Show all lines of the listing that contain the word "SeedResult".

◆ EXTRACTED ENTRIES:
· · · ·
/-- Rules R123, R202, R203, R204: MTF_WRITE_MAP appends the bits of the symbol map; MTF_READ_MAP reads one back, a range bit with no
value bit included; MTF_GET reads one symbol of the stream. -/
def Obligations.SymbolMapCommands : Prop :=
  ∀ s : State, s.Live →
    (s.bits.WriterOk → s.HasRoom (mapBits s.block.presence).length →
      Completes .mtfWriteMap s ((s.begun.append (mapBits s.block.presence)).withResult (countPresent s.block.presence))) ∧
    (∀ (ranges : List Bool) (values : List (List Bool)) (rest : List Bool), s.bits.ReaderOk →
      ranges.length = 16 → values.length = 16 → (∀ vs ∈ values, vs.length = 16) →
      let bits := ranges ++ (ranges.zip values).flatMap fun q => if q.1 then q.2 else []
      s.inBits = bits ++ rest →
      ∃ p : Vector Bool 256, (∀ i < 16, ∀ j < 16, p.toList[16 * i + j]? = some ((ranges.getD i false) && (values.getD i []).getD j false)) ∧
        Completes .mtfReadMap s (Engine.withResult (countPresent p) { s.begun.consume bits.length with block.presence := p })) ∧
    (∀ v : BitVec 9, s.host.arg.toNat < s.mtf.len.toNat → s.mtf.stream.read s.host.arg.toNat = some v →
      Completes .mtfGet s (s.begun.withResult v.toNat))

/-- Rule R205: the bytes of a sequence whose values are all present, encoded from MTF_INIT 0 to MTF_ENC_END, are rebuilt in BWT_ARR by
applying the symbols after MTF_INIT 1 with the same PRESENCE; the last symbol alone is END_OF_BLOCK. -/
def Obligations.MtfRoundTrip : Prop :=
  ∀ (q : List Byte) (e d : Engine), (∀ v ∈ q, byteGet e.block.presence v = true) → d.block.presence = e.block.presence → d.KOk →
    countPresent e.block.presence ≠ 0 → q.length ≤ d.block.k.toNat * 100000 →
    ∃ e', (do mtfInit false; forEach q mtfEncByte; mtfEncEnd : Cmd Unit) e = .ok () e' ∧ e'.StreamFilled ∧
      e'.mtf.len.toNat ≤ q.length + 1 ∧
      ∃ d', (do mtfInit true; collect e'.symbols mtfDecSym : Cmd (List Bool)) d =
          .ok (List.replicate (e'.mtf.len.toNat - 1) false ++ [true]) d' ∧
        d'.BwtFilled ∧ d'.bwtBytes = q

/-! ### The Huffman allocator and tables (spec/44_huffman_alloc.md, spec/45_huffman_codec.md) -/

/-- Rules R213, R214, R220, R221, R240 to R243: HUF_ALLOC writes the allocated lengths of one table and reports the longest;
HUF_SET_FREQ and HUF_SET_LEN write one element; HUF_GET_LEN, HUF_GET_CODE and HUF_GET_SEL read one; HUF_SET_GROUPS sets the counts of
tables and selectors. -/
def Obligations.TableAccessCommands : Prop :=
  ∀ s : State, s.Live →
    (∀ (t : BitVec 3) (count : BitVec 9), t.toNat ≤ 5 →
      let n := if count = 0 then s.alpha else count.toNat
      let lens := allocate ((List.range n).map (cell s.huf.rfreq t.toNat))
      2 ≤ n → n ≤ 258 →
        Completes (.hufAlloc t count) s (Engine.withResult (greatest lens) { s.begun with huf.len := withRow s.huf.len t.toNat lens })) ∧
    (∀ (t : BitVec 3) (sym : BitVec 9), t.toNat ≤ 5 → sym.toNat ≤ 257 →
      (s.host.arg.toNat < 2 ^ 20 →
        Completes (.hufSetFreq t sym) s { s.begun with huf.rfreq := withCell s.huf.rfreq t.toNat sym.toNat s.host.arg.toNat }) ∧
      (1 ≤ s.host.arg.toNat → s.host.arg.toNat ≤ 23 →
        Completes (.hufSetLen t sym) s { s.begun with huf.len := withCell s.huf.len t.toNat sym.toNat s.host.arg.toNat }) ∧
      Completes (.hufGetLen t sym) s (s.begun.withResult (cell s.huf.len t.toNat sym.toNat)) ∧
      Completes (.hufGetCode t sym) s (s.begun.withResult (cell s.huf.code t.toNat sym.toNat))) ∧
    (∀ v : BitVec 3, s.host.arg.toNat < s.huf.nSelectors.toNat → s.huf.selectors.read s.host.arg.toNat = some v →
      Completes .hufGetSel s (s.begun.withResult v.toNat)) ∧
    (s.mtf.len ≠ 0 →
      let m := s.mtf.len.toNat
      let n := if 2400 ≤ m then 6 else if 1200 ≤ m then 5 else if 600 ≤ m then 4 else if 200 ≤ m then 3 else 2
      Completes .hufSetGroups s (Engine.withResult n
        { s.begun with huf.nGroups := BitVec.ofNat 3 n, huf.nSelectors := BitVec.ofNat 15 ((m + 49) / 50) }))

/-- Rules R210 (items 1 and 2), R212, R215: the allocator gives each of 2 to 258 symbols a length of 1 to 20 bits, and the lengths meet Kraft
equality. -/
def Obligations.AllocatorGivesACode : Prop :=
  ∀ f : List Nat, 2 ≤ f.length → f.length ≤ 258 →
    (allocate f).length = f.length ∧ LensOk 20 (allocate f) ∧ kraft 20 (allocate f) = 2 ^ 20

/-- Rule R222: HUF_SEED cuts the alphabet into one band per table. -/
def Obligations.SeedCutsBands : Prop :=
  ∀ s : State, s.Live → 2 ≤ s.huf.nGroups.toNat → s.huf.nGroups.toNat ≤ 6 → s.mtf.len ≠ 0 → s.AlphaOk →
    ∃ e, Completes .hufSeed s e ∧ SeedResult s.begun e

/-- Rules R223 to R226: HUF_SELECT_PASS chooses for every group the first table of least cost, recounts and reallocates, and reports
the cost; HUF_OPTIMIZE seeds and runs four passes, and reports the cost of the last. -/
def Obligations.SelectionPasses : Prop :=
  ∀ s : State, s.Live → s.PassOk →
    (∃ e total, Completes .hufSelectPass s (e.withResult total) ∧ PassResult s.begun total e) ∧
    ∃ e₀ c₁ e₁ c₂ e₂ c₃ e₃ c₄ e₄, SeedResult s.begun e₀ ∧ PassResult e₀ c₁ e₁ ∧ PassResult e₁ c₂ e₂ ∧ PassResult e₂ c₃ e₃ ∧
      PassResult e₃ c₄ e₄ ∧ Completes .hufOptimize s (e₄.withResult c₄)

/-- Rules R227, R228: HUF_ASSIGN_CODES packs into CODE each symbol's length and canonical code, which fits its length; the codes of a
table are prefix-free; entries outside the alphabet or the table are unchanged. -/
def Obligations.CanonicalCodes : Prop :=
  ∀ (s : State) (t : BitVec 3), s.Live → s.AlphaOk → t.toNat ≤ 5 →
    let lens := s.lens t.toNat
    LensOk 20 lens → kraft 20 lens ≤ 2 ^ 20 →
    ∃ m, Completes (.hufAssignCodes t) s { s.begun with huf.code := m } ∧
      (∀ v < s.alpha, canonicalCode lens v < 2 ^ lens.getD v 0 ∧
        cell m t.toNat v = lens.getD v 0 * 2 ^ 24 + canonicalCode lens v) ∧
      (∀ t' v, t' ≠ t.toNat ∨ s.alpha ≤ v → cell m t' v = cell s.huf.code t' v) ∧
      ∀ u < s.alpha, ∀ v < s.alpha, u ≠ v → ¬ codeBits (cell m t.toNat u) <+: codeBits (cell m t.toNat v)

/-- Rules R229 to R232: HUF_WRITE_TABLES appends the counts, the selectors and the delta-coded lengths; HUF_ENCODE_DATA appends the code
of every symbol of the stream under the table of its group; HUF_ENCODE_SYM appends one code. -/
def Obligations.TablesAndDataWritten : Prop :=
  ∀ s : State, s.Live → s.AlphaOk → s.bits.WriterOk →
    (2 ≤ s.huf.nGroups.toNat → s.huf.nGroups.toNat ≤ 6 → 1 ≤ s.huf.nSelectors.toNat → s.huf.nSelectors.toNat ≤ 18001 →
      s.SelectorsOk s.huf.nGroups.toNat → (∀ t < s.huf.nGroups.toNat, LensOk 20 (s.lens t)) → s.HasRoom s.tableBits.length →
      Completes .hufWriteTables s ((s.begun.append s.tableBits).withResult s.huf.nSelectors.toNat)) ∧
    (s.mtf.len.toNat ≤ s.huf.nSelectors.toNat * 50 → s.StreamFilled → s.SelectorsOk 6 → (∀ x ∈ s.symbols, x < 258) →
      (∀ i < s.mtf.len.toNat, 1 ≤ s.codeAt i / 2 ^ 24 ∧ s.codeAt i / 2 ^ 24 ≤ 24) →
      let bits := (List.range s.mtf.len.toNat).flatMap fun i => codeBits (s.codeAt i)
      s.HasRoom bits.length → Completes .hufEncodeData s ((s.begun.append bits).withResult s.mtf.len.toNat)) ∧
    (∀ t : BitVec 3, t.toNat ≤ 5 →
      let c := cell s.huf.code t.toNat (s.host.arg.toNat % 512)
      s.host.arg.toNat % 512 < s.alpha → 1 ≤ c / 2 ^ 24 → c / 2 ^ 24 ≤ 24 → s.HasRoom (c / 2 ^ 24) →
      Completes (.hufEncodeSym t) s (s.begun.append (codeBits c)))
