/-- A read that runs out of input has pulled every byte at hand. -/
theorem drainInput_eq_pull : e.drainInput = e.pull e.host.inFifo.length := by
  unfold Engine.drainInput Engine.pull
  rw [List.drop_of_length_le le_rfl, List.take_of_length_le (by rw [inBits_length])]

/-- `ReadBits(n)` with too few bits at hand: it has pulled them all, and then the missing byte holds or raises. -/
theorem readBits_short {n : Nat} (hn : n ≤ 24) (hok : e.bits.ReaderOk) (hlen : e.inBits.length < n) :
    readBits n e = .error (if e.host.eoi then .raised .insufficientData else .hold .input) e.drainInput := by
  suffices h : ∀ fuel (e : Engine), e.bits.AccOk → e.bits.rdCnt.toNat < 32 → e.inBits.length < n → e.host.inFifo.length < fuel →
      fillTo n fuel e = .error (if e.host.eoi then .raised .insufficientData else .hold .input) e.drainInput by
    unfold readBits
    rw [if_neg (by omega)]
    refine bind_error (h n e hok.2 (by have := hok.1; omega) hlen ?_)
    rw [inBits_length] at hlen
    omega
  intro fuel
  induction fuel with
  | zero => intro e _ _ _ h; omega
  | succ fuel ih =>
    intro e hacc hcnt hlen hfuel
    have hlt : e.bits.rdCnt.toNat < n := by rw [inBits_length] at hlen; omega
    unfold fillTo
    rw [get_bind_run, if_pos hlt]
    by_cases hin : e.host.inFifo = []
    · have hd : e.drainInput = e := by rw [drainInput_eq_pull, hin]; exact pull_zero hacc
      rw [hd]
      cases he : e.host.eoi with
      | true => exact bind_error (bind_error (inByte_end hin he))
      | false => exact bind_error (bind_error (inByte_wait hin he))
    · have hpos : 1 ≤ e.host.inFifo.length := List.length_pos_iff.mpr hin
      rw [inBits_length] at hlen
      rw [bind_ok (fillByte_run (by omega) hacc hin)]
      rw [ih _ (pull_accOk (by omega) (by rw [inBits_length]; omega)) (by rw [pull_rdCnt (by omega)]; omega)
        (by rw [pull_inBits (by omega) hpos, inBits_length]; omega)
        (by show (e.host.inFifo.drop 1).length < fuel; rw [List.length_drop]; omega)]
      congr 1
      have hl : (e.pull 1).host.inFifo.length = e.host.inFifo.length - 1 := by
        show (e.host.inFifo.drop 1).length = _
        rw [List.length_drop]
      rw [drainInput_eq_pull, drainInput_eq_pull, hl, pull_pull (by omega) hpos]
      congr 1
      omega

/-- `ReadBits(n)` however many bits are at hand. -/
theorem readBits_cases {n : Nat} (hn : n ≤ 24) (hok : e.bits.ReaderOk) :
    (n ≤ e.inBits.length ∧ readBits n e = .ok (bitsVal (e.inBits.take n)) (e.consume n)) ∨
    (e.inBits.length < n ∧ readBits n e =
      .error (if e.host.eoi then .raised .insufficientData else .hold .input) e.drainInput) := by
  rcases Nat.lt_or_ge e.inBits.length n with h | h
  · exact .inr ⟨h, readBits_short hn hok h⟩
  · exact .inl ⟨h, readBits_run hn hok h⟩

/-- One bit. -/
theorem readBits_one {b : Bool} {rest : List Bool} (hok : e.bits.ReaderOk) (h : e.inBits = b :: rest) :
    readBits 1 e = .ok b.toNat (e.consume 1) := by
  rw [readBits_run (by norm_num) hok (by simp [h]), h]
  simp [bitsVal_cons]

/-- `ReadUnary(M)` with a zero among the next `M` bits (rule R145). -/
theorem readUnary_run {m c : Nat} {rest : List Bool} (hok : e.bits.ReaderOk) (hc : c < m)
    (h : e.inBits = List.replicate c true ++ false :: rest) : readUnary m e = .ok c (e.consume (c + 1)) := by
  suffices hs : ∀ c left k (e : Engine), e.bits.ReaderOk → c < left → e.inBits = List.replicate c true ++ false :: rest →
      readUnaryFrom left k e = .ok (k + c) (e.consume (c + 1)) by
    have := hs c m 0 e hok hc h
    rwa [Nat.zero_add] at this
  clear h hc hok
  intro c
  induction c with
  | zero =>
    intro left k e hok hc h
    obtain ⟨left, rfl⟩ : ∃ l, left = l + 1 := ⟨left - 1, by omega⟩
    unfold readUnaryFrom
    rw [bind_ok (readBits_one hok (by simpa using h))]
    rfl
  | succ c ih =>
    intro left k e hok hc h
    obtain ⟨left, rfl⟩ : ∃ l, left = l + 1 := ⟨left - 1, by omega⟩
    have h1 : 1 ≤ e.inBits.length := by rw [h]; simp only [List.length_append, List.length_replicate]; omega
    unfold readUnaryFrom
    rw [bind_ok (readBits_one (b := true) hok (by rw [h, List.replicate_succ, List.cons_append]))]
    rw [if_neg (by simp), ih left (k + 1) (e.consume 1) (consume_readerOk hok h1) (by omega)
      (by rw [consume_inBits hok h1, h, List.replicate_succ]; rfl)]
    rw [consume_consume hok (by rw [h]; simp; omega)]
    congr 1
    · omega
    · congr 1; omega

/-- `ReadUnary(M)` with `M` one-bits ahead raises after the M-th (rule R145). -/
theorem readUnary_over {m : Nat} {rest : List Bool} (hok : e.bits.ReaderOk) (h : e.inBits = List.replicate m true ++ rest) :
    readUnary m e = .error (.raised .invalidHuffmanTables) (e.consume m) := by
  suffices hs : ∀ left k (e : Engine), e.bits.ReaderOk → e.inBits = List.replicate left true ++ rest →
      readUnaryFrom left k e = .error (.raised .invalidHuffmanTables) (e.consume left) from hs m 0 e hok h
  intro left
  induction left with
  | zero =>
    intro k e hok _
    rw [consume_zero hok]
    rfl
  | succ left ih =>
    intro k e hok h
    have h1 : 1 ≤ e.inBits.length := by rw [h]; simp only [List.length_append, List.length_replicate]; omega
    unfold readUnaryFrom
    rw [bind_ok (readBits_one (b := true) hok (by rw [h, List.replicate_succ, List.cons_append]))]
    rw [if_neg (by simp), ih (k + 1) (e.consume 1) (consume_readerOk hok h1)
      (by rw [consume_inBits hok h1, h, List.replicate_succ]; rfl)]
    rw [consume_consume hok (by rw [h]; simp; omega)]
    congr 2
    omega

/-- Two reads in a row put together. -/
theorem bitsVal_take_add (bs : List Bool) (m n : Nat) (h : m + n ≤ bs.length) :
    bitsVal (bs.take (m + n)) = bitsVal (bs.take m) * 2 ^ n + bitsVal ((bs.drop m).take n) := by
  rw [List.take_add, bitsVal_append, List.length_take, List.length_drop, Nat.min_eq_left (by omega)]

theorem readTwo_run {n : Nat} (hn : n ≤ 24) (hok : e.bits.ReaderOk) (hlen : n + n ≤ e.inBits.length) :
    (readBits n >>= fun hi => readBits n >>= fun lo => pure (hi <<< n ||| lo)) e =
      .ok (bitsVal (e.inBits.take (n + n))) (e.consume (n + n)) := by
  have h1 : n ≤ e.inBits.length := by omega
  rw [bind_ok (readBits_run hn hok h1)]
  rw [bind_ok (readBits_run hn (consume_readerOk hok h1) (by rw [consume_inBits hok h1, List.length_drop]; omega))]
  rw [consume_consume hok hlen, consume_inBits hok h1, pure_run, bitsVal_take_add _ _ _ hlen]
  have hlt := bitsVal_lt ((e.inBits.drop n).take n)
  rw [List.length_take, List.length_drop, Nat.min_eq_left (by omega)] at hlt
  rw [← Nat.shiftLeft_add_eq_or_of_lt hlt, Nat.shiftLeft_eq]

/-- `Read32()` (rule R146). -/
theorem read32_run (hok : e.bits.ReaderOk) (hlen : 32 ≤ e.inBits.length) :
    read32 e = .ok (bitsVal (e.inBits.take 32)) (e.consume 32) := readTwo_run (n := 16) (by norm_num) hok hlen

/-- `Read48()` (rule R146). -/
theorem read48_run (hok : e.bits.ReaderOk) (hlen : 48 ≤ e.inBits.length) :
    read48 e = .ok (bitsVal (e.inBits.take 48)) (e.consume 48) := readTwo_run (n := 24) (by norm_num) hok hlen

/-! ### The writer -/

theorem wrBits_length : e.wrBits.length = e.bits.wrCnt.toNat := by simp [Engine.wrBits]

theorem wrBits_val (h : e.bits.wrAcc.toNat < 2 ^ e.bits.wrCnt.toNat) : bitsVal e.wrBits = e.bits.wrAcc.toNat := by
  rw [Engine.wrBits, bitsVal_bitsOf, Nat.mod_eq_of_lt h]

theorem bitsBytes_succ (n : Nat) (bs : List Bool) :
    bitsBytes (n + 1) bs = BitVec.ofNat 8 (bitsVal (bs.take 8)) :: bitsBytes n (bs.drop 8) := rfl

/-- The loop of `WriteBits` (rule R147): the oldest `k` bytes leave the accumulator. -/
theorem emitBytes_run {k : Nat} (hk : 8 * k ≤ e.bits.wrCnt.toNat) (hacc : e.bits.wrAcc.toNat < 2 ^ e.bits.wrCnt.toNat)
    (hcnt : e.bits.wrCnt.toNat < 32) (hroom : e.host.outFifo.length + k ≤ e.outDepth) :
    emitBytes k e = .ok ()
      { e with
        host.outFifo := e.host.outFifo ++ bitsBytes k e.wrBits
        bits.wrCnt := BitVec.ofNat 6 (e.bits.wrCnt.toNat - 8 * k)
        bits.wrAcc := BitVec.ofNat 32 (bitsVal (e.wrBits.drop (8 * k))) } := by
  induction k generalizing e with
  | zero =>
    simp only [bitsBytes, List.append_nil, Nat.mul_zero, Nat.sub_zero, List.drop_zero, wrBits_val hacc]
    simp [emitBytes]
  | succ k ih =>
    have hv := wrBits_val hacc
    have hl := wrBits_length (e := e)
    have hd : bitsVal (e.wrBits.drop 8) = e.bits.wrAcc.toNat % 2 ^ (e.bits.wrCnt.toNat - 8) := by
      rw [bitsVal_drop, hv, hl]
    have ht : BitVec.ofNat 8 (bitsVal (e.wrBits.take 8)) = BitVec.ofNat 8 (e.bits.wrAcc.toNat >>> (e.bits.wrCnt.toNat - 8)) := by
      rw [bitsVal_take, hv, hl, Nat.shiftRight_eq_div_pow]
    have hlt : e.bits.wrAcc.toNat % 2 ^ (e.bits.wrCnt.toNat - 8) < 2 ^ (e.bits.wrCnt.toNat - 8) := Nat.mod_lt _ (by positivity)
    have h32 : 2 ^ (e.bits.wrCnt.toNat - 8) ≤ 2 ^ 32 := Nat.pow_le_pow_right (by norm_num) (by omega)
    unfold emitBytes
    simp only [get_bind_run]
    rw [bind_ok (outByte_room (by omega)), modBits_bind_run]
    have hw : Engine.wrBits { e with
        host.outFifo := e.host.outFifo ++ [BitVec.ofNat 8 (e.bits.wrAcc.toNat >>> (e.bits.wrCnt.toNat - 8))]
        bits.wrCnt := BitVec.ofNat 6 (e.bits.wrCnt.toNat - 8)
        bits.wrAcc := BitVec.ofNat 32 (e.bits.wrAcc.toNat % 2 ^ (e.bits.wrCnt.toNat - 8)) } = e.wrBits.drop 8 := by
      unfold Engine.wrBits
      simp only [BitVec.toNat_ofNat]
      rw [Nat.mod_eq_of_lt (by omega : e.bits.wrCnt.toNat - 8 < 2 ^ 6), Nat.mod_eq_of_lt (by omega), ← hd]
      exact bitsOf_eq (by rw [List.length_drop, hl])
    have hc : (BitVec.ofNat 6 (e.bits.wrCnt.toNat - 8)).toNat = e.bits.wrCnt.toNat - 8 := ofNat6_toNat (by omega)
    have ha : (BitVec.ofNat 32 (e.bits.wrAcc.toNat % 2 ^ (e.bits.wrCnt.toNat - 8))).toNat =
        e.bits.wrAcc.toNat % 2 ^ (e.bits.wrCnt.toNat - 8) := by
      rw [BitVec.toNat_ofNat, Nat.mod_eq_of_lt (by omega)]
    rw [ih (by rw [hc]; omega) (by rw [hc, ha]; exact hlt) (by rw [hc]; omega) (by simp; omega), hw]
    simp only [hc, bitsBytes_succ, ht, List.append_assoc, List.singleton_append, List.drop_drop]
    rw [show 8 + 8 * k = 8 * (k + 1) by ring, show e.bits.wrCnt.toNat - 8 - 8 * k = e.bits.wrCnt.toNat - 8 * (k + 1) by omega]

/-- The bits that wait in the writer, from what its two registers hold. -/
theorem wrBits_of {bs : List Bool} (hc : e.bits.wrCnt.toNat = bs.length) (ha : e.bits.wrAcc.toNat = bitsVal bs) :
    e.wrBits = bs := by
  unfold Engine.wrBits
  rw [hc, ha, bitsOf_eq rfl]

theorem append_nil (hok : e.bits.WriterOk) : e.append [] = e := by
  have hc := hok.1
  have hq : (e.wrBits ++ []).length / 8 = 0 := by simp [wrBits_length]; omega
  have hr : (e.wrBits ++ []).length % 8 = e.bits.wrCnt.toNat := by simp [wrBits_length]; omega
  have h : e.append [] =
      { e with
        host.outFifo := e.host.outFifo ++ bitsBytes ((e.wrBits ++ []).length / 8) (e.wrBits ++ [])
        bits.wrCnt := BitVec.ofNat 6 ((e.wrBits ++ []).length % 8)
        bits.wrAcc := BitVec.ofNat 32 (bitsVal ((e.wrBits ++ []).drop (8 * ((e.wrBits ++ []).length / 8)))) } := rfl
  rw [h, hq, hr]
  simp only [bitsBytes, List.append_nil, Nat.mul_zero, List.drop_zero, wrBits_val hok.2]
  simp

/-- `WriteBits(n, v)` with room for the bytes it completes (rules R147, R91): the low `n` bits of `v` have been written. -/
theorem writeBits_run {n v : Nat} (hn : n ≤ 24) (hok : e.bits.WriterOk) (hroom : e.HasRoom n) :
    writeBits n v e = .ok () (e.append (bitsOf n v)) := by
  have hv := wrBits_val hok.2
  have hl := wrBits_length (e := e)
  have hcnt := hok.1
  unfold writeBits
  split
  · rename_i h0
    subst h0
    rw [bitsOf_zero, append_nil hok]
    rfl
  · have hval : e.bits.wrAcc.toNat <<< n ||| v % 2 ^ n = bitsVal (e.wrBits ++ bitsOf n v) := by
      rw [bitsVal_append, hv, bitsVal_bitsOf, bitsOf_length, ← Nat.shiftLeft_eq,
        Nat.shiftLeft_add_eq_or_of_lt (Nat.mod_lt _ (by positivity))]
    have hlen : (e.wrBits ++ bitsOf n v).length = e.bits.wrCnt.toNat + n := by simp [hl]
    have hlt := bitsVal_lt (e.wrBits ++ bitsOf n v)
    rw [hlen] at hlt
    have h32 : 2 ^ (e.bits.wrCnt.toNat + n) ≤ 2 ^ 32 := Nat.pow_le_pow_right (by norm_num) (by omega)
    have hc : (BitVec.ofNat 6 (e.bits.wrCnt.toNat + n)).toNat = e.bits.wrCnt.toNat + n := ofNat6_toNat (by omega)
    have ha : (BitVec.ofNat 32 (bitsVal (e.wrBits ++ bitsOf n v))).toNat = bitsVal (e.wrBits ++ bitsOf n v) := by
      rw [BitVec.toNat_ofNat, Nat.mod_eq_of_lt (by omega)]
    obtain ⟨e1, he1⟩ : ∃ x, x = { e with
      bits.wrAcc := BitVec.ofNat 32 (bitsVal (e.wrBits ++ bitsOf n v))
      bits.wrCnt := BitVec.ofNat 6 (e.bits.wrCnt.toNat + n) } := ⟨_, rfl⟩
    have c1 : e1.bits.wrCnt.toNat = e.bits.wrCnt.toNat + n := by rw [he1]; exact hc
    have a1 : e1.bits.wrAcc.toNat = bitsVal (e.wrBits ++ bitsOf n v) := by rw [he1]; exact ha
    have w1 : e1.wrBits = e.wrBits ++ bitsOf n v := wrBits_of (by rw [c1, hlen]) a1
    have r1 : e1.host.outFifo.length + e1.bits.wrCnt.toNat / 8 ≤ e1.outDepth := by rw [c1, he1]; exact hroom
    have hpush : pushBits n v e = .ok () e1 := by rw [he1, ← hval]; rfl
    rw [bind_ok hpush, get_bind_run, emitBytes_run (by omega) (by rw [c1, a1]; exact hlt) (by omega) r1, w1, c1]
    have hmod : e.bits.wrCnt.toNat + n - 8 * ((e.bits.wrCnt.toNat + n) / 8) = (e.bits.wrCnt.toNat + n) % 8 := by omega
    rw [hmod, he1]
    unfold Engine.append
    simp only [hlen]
· · · ·
◆ EXERCISE SOLUTION:
    ∃ e, Completes .hufSeed s e ∧ SeedResult s.begun e
    ∃ e₀ c₁ e₁ c₂ e₂ c₃ e₃ c₄ e₄, SeedResult s.begun e₀ ∧ PassResult e₀ c₁ e₁ ∧ PassResult e₁ c₂ e₂ ∧ PassResult e₂ c₃ e₃ ∧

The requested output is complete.